**Task details**
All lines in the data that hold the word "resetEngine" need copying.

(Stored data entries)
-- ==== Sys2Proof/Laws/State.lean ====
section
/-! SUPPORT. What each named update of State leaves in each field: one lemma a field. -/

namespace Sys2Proof.Machine

variable (s : State)

@[simp] theorem State.setStatus_cfg (v : Word) : (s.setStatus v).cfg = s.cfg := rfl
@[simp] theorem State.setStatus_status (v : Word) : (s.setStatus v).status = v := rfl
@[simp] theorem State.setStatus_inlen (v : Word) : (s.setStatus v).inlen = s.inlen := rfl
@[simp] theorem State.setStatus_outlen (v : Word) : (s.setStatus v).outlen = s.outlen := rfl
@[simp] theorem State.setStatus_kcnt (v : Word) : (s.setStatus v).kcnt = s.kcnt := rfl
@[simp] theorem State.setStatus_key (v : Word) : (s.setStatus v).key = s.key := rfl
@[simp] theorem State.setStatus_inBuf (v : Word) : (s.setStatus v).inBuf = s.inBuf := rfl
@[simp] theorem State.setStatus_outBuf (v : Word) : (s.setStatus v).outBuf = s.outBuf := rfl
@[simp] theorem State.setStatus_pending (v : Word) : (s.setStatus v).pending = s.pending := rfl
@[simp] theorem State.setStatus_replies (v : Word) : (s.setStatus v).replies = s.replies := rfl

@[simp] theorem State.setInlen_cfg (v : Word) : (s.setInlen v).cfg = s.cfg := rfl
@[simp] theorem State.setInlen_status (v : Word) : (s.setInlen v).status = s.status := rfl
@[simp] theorem State.setInlen_inlen (v : Word) : (s.setInlen v).inlen = v := rfl
@[simp] theorem State.setInlen_outlen (v : Word) : (s.setInlen v).outlen = s.outlen := rfl
@[simp] theorem State.setInlen_kcnt (v : Word) : (s.setInlen v).kcnt = s.kcnt := rfl
@[simp] theorem State.setInlen_key (v : Word) : (s.setInlen v).key = s.key := rfl
@[simp] theorem State.setInlen_inBuf (v : Word) : (s.setInlen v).inBuf = s.inBuf := rfl
@[simp] theorem State.setInlen_outBuf (v : Word) : (s.setInlen v).outBuf = s.outBuf := rfl
@[simp] theorem State.setInlen_pending (v : Word) : (s.setInlen v).pending = s.pending := rfl
@[simp] theorem State.setInlen_replies (v : Word) : (s.setInlen v).replies = s.replies := rfl

@[simp] theorem State.setOutlen_cfg (v : Word) : (s.setOutlen v).cfg = s.cfg := rfl
@[simp] theorem State.setOutlen_status (v : Word) : (s.setOutlen v).status = s.status := rfl
@[simp] theorem State.setOutlen_inlen (v : Word) : (s.setOutlen v).inlen = s.inlen := rfl
@[simp] theorem State.setOutlen_outlen (v : Word) : (s.setOutlen v).outlen = v := rfl
@[simp] theorem State.setOutlen_kcnt (v : Word) : (s.setOutlen v).kcnt = s.kcnt := rfl
@[simp] theorem State.setOutlen_key (v : Word) : (s.setOutlen v).key = s.key := rfl
@[simp] theorem State.setOutlen_inBuf (v : Word) : (s.setOutlen v).inBuf = s.inBuf := rfl
@[simp] theorem State.setOutlen_outBuf (v : Word) : (s.setOutlen v).outBuf = s.outBuf := rfl
@[simp] theorem State.setOutlen_pending (v : Word) : (s.setOutlen v).pending = s.pending := rfl
@[simp] theorem State.setOutlen_replies (v : Word) : (s.setOutlen v).replies = s.replies := rfl

@[simp] theorem State.setKcnt_cfg (v : Word) : (s.setKcnt v).cfg = s.cfg := rfl
@[simp] theorem State.setKcnt_status (v : Word) : (s.setKcnt v).status = s.status := rfl
@[simp] theorem State.setKcnt_inlen (v : Word) : (s.setKcnt v).inlen = s.inlen := rfl
@[simp] theorem State.setKcnt_outlen (v : Word) : (s.setKcnt v).outlen = s.outlen := rfl
@[simp] theorem State.setKcnt_kcnt (v : Word) : (s.setKcnt v).kcnt = v := rfl
@[simp] theorem State.setKcnt_key (v : Word) : (s.setKcnt v).key = s.key := rfl
@[simp] theorem State.setKcnt_inBuf (v : Word) : (s.setKcnt v).inBuf = s.inBuf := rfl
@[simp] theorem State.setKcnt_outBuf (v : Word) : (s.setKcnt v).outBuf = s.outBuf := rfl
@[simp] theorem State.setKcnt_pending (v : Word) : (s.setKcnt v).pending = s.pending := rfl
@[simp] theorem State.setKcnt_replies (v : Word) : (s.setKcnt v).replies = s.replies := rfl

@[simp] theorem State.setKey_cfg (k : Cells 16) : (s.setKey k).cfg = s.cfg := rfl
@[simp] theorem State.setKey_status (k : Cells 16) : (s.setKey k).status = s.status := rfl
@[simp] theorem State.setKey_inlen (k : Cells 16) : (s.setKey k).inlen = s.inlen := rfl
@[simp] theorem State.setKey_outlen (k : Cells 16) : (s.setKey k).outlen = s.outlen := rfl
@[simp] theorem State.setKey_kcnt (k : Cells 16) : (s.setKey k).kcnt = s.kcnt := rfl
@[simp] theorem State.setKey_key (k : Cells 16) : (s.setKey k).key = k := rfl
@[simp] theorem State.setKey_inBuf (k : Cells 16) : (s.setKey k).inBuf = s.inBuf := rfl
@[simp] theorem State.setKey_outBuf (k : Cells 16) : (s.setKey k).outBuf = s.outBuf := rfl
@[simp] theorem State.setKey_pending (k : Cells 16) : (s.setKey k).pending = s.pending := rfl
@[simp] theorem State.setKey_replies (k : Cells 16) : (s.setKey k).replies = s.replies := rfl

@[simp] theorem State.setInBuf_cfg (m : Memory) : (s.setInBuf m).cfg = s.cfg := rfl
@[simp] theorem State.setInBuf_status (m : Memory) : (s.setInBuf m).status = s.status := rfl
@[simp] theorem State.setInBuf_inlen (m : Memory) : (s.setInBuf m).inlen = s.inlen := rfl
@[simp] theorem State.setInBuf_outlen (m : Memory) : (s.setInBuf m).outlen = s.outlen := rfl
@[simp] theorem State.setInBuf_kcnt (m : Memory) : (s.setInBuf m).kcnt = s.kcnt := rfl
@[simp] theorem State.setInBuf_key (m : Memory) : (s.setInBuf m).key = s.key := rfl
@[simp] theorem State.setInBuf_inBuf (m : Memory) : (s.setInBuf m).inBuf = m := rfl
@[simp] theorem State.setInBuf_outBuf (m : Memory) : (s.setInBuf m).outBuf = s.outBuf := rfl
@[simp] theorem State.setInBuf_pending (m : Memory) : (s.setInBuf m).pending = s.pending := rfl
@[simp] theorem State.setInBuf_replies (m : Memory) : (s.setInBuf m).replies = s.replies := rfl

@[simp] theorem State.setOutBuf_cfg (m : Memory) : (s.setOutBuf m).cfg = s.cfg := rfl
@[simp] theorem State.setOutBuf_status (m : Memory) : (s.setOutBuf m).status = s.status := rfl
@[simp] theorem State.setOutBuf_inlen (m : Memory) : (s.setOutBuf m).inlen = s.inlen := rfl
@[simp] theorem State.setOutBuf_outlen (m : Memory) : (s.setOutBuf m).outlen = s.outlen := rfl
@[simp] theorem State.setOutBuf_kcnt (m : Memory) : (s.setOutBuf m).kcnt = s.kcnt := rfl
@[simp] theorem State.setOutBuf_key (m : Memory) : (s.setOutBuf m).key = s.key := rfl
@[simp] theorem State.setOutBuf_inBuf (m : Memory) : (s.setOutBuf m).inBuf = s.inBuf := rfl
@[simp] theorem State.setOutBuf_outBuf (m : Memory) : (s.setOutBuf m).outBuf = m := rfl
@[simp] theorem State.setOutBuf_pending (m : Memory) : (s.setOutBuf m).pending = s.pending := rfl
@[simp] theorem State.setOutBuf_replies (m : Memory) : (s.setOutBuf m).replies = s.replies := rfl

@[simp] theorem State.setPending_cfg (as : List Access) : (s.setPending as).cfg = s.cfg := rfl
@[simp] theorem State.setPending_status (as : List Access) : (s.setPending as).status = s.status := rfl
@[simp] theorem State.setPending_inlen (as : List Access) : (s.setPending as).inlen = s.inlen := rfl
@[simp] theorem State.setPending_outlen (as : List Access) : (s.setPending as).outlen = s.outlen := rfl
@[simp] theorem State.setPending_kcnt (as : List Access) : (s.setPending as).kcnt = s.kcnt := rfl
@[simp] theorem State.setPending_key (as : List Access) : (s.setPending as).key = s.key := rfl
@[simp] theorem State.setPending_inBuf (as : List Access) : (s.setPending as).inBuf = s.inBuf := rfl
@[simp] theorem State.setPending_outBuf (as : List Access) : (s.setPending as).outBuf = s.outBuf := rfl
@[simp] theorem State.setPending_pending (as : List Access) : (s.setPending as).pending = as := rfl
@[simp] theorem State.setPending_replies (as : List Access) : (s.setPending as).replies = s.replies := rfl

@[simp] theorem State.pushReply_cfg (r : Reply) : (s.pushReply r).cfg = s.cfg := rfl
@[simp] theorem State.pushReply_status (r : Reply) : (s.pushReply r).status = s.status := rfl
@[simp] theorem State.pushReply_inlen (r : Reply) : (s.pushReply r).inlen = s.inlen := rfl
@[simp] theorem State.pushReply_outlen (r : Reply) : (s.pushReply r).outlen = s.outlen := rfl
@[simp] theorem State.pushReply_kcnt (r : Reply) : (s.pushReply r).kcnt = s.kcnt := rfl
@[simp] theorem State.pushReply_key (r : Reply) : (s.pushReply r).key = s.key := rfl
@[simp] theorem State.pushReply_inBuf (r : Reply) : (s.pushReply r).inBuf = s.inBuf := rfl
@[simp] theorem State.pushReply_outBuf (r : Reply) : (s.pushReply r).outBuf = s.outBuf := rfl
@[simp] theorem State.pushReply_pending (r : Reply) : (s.pushReply r).pending = s.pending := rfl
@[simp] theorem State.pushReply_replies (r : Reply) : (s.pushReply r).replies = r :: s.replies := rfl

@[simp] theorem raise_cfg (c : Cause) : (raise c s).cfg = s.cfg := rfl
@[simp] theorem raise_status (c : Cause) : (raise c s).status = statusFailure c := rfl
@[simp] theorem raise_inlen (c : Cause) : (raise c s).inlen = s.inlen := rfl
@[simp] theorem raise_outlen (c : Cause) : (raise c s).outlen = 0 := rfl
@[simp] theorem raise_kcnt (c : Cause) : (raise c s).kcnt = s.kcnt := rfl
@[simp] theorem raise_key (c : Cause) : (raise c s).key = s.key := rfl
@[simp] theorem raise_inBuf (c : Cause) : (raise c s).inBuf = s.inBuf := rfl
@[simp] theorem raise_outBuf (c : Cause) : (raise c s).outBuf = s.outBuf := rfl
@[simp] theorem raise_pending (c : Cause) : (raise c s).pending = s.pending := rfl
@[simp] theorem raise_replies (c : Cause) : (raise c s).replies = s.replies := rfl

@[simp] theorem complete_cfg (o : List Byte) : (complete o s).cfg = s.cfg := rfl
@[simp] theorem complete_status (o : List Byte) : (complete o s).status = statusSuccess := rfl
@[simp] theorem complete_inlen (o : List Byte) : (complete o s).inlen = s.inlen := rfl
@[simp] theorem complete_outlen (o : List Byte) : (complete o s).outlen = BitVec.ofNat 32 o.length := rfl
@[simp] theorem complete_kcnt (o : List Byte) : (complete o s).kcnt = s.kcnt := rfl
@[simp] theorem complete_key (o : List Byte) : (complete o s).key = s.key := rfl
@[simp] theorem complete_inBuf (o : List Byte) : (complete o s).inBuf = s.inBuf := rfl
@[simp] theorem complete_outBuf (o : List Byte) : (complete o s).outBuf = writeSeq s.outBuf 0 o := rfl
@[simp] theorem complete_pending (o : List Byte) : (complete o s).pending = s.pending := rfl
@[simp] theorem complete_replies (o : List Byte) : (complete o s).replies = s.replies := rfl

@[simp] theorem resetEngine_cfg : (resetEngine s).cfg = s.cfg := rfl
@[simp] theorem resetEngine_status : (resetEngine s).status = 0 := rfl
@[simp] theorem resetEngine_inlen : (resetEngine s).inlen = 0 := rfl
@[simp] theorem resetEngine_outlen : (resetEngine s).outlen = 0 := rfl
@[simp] theorem resetEngine_kcnt : (resetEngine s).kcnt = 0 := rfl
@[simp] theorem resetEngine_key : (resetEngine s).key = [] := rfl
@[simp] theorem resetEngine_inBuf : (resetEngine s).inBuf = [] := rfl
@[simp] theorem resetEngine_outBuf : (resetEngine s).outBuf = [] := rfl
@[simp] theorem resetEngine_pending : (resetEngine s).pending = s.pending := rfl
@[simp] theorem resetEngine_replies : (resetEngine s).replies = s.replies := rfl

@[simp] theorem State.resetFor_cfg (c : Config) : (State.resetFor c).cfg = c := rfl
@[simp] theorem State.resetFor_status (c : Config) : (State.resetFor c).status = 0 := rfl
@[simp] theorem State.resetFor_inlen (c : Config) : (State.resetFor c).inlen = 0 := rfl
@[simp] theorem State.resetFor_outlen (c : Config) : (State.resetFor c).outlen = 0 := rfl
@[simp] theorem State.resetFor_kcnt (c : Config) : (State.resetFor c).kcnt = 0 := rfl
@[simp] theorem State.resetFor_key (c : Config) : (State.resetFor c).key = [] := rfl
@[simp] theorem State.resetFor_inBuf (c : Config) : (State.resetFor c).inBuf = [] := rfl
@[simp] theorem State.resetFor_outBuf (c : Config) : (State.resetFor c).outBuf = [] := rfl
@[simp] theorem State.resetFor_pending (c : Config) : (State.resetFor c).pending = [] := rfl
@[simp] theorem State.resetFor_replies (c : Config) : (State.resetFor c).replies = [] := rfl

end Sys2Proof.Machine
end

**Written response**
@[simp] theorem resetEngine_cfg : (resetEngine s).cfg = s.cfg := rfl
@[simp] theorem resetEngine_status : (resetEngine s).status = 0 := rfl
@[simp] theorem resetEngine_inlen : (resetEngine s).inlen = 0 := rfl
@[simp] theorem resetEngine_outlen : (resetEngine s).outlen = 0 := rfl
@[simp] theorem resetEngine_kcnt : (resetEngine s).kcnt = 0 := rfl
@[simp] theorem resetEngine_key : (resetEngine s).key = [] := rfl
@[simp] theorem resetEngine_inBuf : (resetEngine s).inBuf = [] := rfl
@[simp] theorem resetEngine_outBuf : (resetEngine s).outBuf = [] := rfl
@[simp] theorem resetEngine_pending : (resetEngine s).pending = s.pending := rfl
@[simp] theorem resetEngine_replies : (resetEngine s).replies = s.replies := rfl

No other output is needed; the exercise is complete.